We lose billions of cells from our body everyday. It's natural to lose them, and luckily, we can naturally replace them. But when our cells regenerate, but they don't do it the easy way. The easy way would be for similar cells in the location to divide and replicate themselves to fill in for their lost neighbors. That would be a very fast and energy-efficient way of regenerating. But that's not the way it works, as summarized in a new report in Nature.

When dead cells are replaced, they are replaced from scratch. Each kind of cell in the body has its own dedicatied set of stem cells. To keep up with the need for replacement cells, stem cells act as the seeds from which new cells for that part of the body are sprung. By dividing, the stem cells initiate a series of cell generations, each new generation more speciallized than the one before it, until the just the right replacement cell is produced. This process takes a lot more energy and time than a single cell division.

Building replacement cells from scratch is safer for the body; it guarentees that replacement cells will not have the mutations of the cells from which they divided. Why is this safer? If the dividing cell was deceased, or if it were a cancer cell, then deceased cells would divide and quickly multiply beyond the organism's control.

Futhermore, if our cells were to regenerate by a single cell division, single organisms would evolve as they aged. For example, consider a frog genetically built for a cool, wet environment that moves to a hot, dry environment. As the cells of this frog are naturally replaced over time, the cells that are better suited for dry heat will out-complete the others.

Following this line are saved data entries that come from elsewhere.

/-- R59: the words of the assembler's lines, and that an operand that does not fit gives no word. -/
def Obligations.AssemblerWords : Prop :=
  (∀ value w, (Line.seed value).assemble = .ok w ↔ value < 2 ^ 16 ∧ w.toNat = 0x01 * 2 ^ 32 + value) ∧
  (∀ byte w, (Line.update byte).assemble = .ok w ↔ byte < 2 ^ 8 ∧ w.toNat = 0x02 * 2 ^ 32 + byte) ∧
  (∀ initial ptr length w, (Line.calculate initial ptr length).assemble = .ok w ↔
    initial < 2 ^ 8 ∧ ptr < 2 ^ 16 ∧ length < 2 ^ 8 ∧
      w.toNat = 0x03 * 2 ^ 32 + initial * 2 ^ 24 + length * 2 ^ 16 + ptr) ∧
  (∀ w, Line.result.assemble = .ok w ↔ w.toNat = 0x04 * 2 ^ 32) ∧
  (∀ ptr w, (Line.resultArray ptr).assemble = .ok w ↔ ptr < 2 ^ 16 ∧ w.toNat = 0x05 * 2 ^ 32 + ptr)

/-! ## The pure functions -/

/-- R67: one bit step. -/
def Obligations.BitStepRule : Prop :=
  ∀ (p a : Word) (d : Bool),
    (d ≠ a.getLsbD 15 → bitstep p a d = (a <<< 1) ^^^ p) ∧ (d = a.getLsbD 15 → bitstep p a d = a <<< 1)

/-- R70, which the spec derives from R67: the next-state equations, and their form for the default polynomial. -/
def Obligations.BitStepAsWires : Prop :=
  (∀ (p a : Word) (d : Bool),
    (bitstep p a d).getLsbD 0 = ((d ^^ a.getLsbD 15) && p.getLsbD 0) ∧
    ∀ k, 1 ≤ k → k ≤ 15 →
      (bitstep p a d).getLsbD k = (a.getLsbD (k - 1) ^^ ((d ^^ a.getLsbD 15) && p.getLsbD k))) ∧
  ∀ (a : Word) (d : Bool),
    (bitstep 0x8005#16 a d).getLsbD 0 = (d ^^ a.getLsbD 15) ∧
    (bitstep 0x8005#16 a d).getLsbD 2 = (a.getLsbD 1 ^^ (d ^^ a.getLsbD 15)) ∧
    (bitstep 0x8005#16 a d).getLsbD 15 = (a.getLsbD 14 ^^ (d ^^ a.getLsbD 15)) ∧
    ∀ k, 1 ≤ k → k ≤ 14 → k ≠ 2 → (bitstep 0x8005#16 a d).getLsbD k = a.getLsbD (k - 1)

/-- R68: `update_fn` is eight bit steps, the byte's bits taken from bit 0 to bit 7. -/
def Obligations.UpdateIsEightBitSteps : Prop :=
  ∀ (p a0 a1 a2 a3 a4 a5 a6 a7 a8 : Word) (b : Byte),
    a1 = bitstep p a0 (b.getLsbD 0) → a2 = bitstep p a1 (b.getLsbD 1) → a3 = bitstep p a2 (b.getLsbD 2) →
    a4 = bitstep p a3 (b.getLsbD 3) → a5 = bitstep p a4 (b.getLsbD 4) → a6 = bitstep p a5 (b.getLsbD 5) →
    a7 = bitstep p a6 (b.getLsbD 6) → a8 = bitstep p a7 (b.getLsbD 7) → updateFn p a0 b = a8

/-- R72, which the spec derives from R68: the fold of a byte sequence, and that a stream may be cut anywhere and continued. -/
def Obligations.StreamMayBeCut : Prop :=
  ∀ (p s : Word) (bs xs ys : List Byte) (b : Byte),
    crcFn p s [] = s ∧
    crcFn p s (bs ++ [b]) = updateFn p (crcFn p s bs) b ∧
    crcFn p s (xs ++ ys) = crcFn p (crcFn p s xs) ys

/-- R74: an all-zero stream leaves a zero register at zero, for every polynomial. -/
def Obligations.ZeroStreamKeepsZero : Prop :=
  ∀ (p : Word), updateFn p 0x0000#16 0x00#8 = 0x0000#16 ∧
    ∀ bs : List Byte, (∀ b ∈ bs, b = 0x00#8) → crcFn p 0x0000#16 bs = 0x0000#16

And with each generation of new cells, the whole frog would evolve towards the hot, dry environment. Within its single lifespan, this organism would do what is not possible: evolve into a very different one. A species cannot evolve in one generation; it must evolve over a long series of generations.

So, for an organism to make a replacement cell, it must be built from scratch from stem cells; it cannot make cheap copies of ready-made cells.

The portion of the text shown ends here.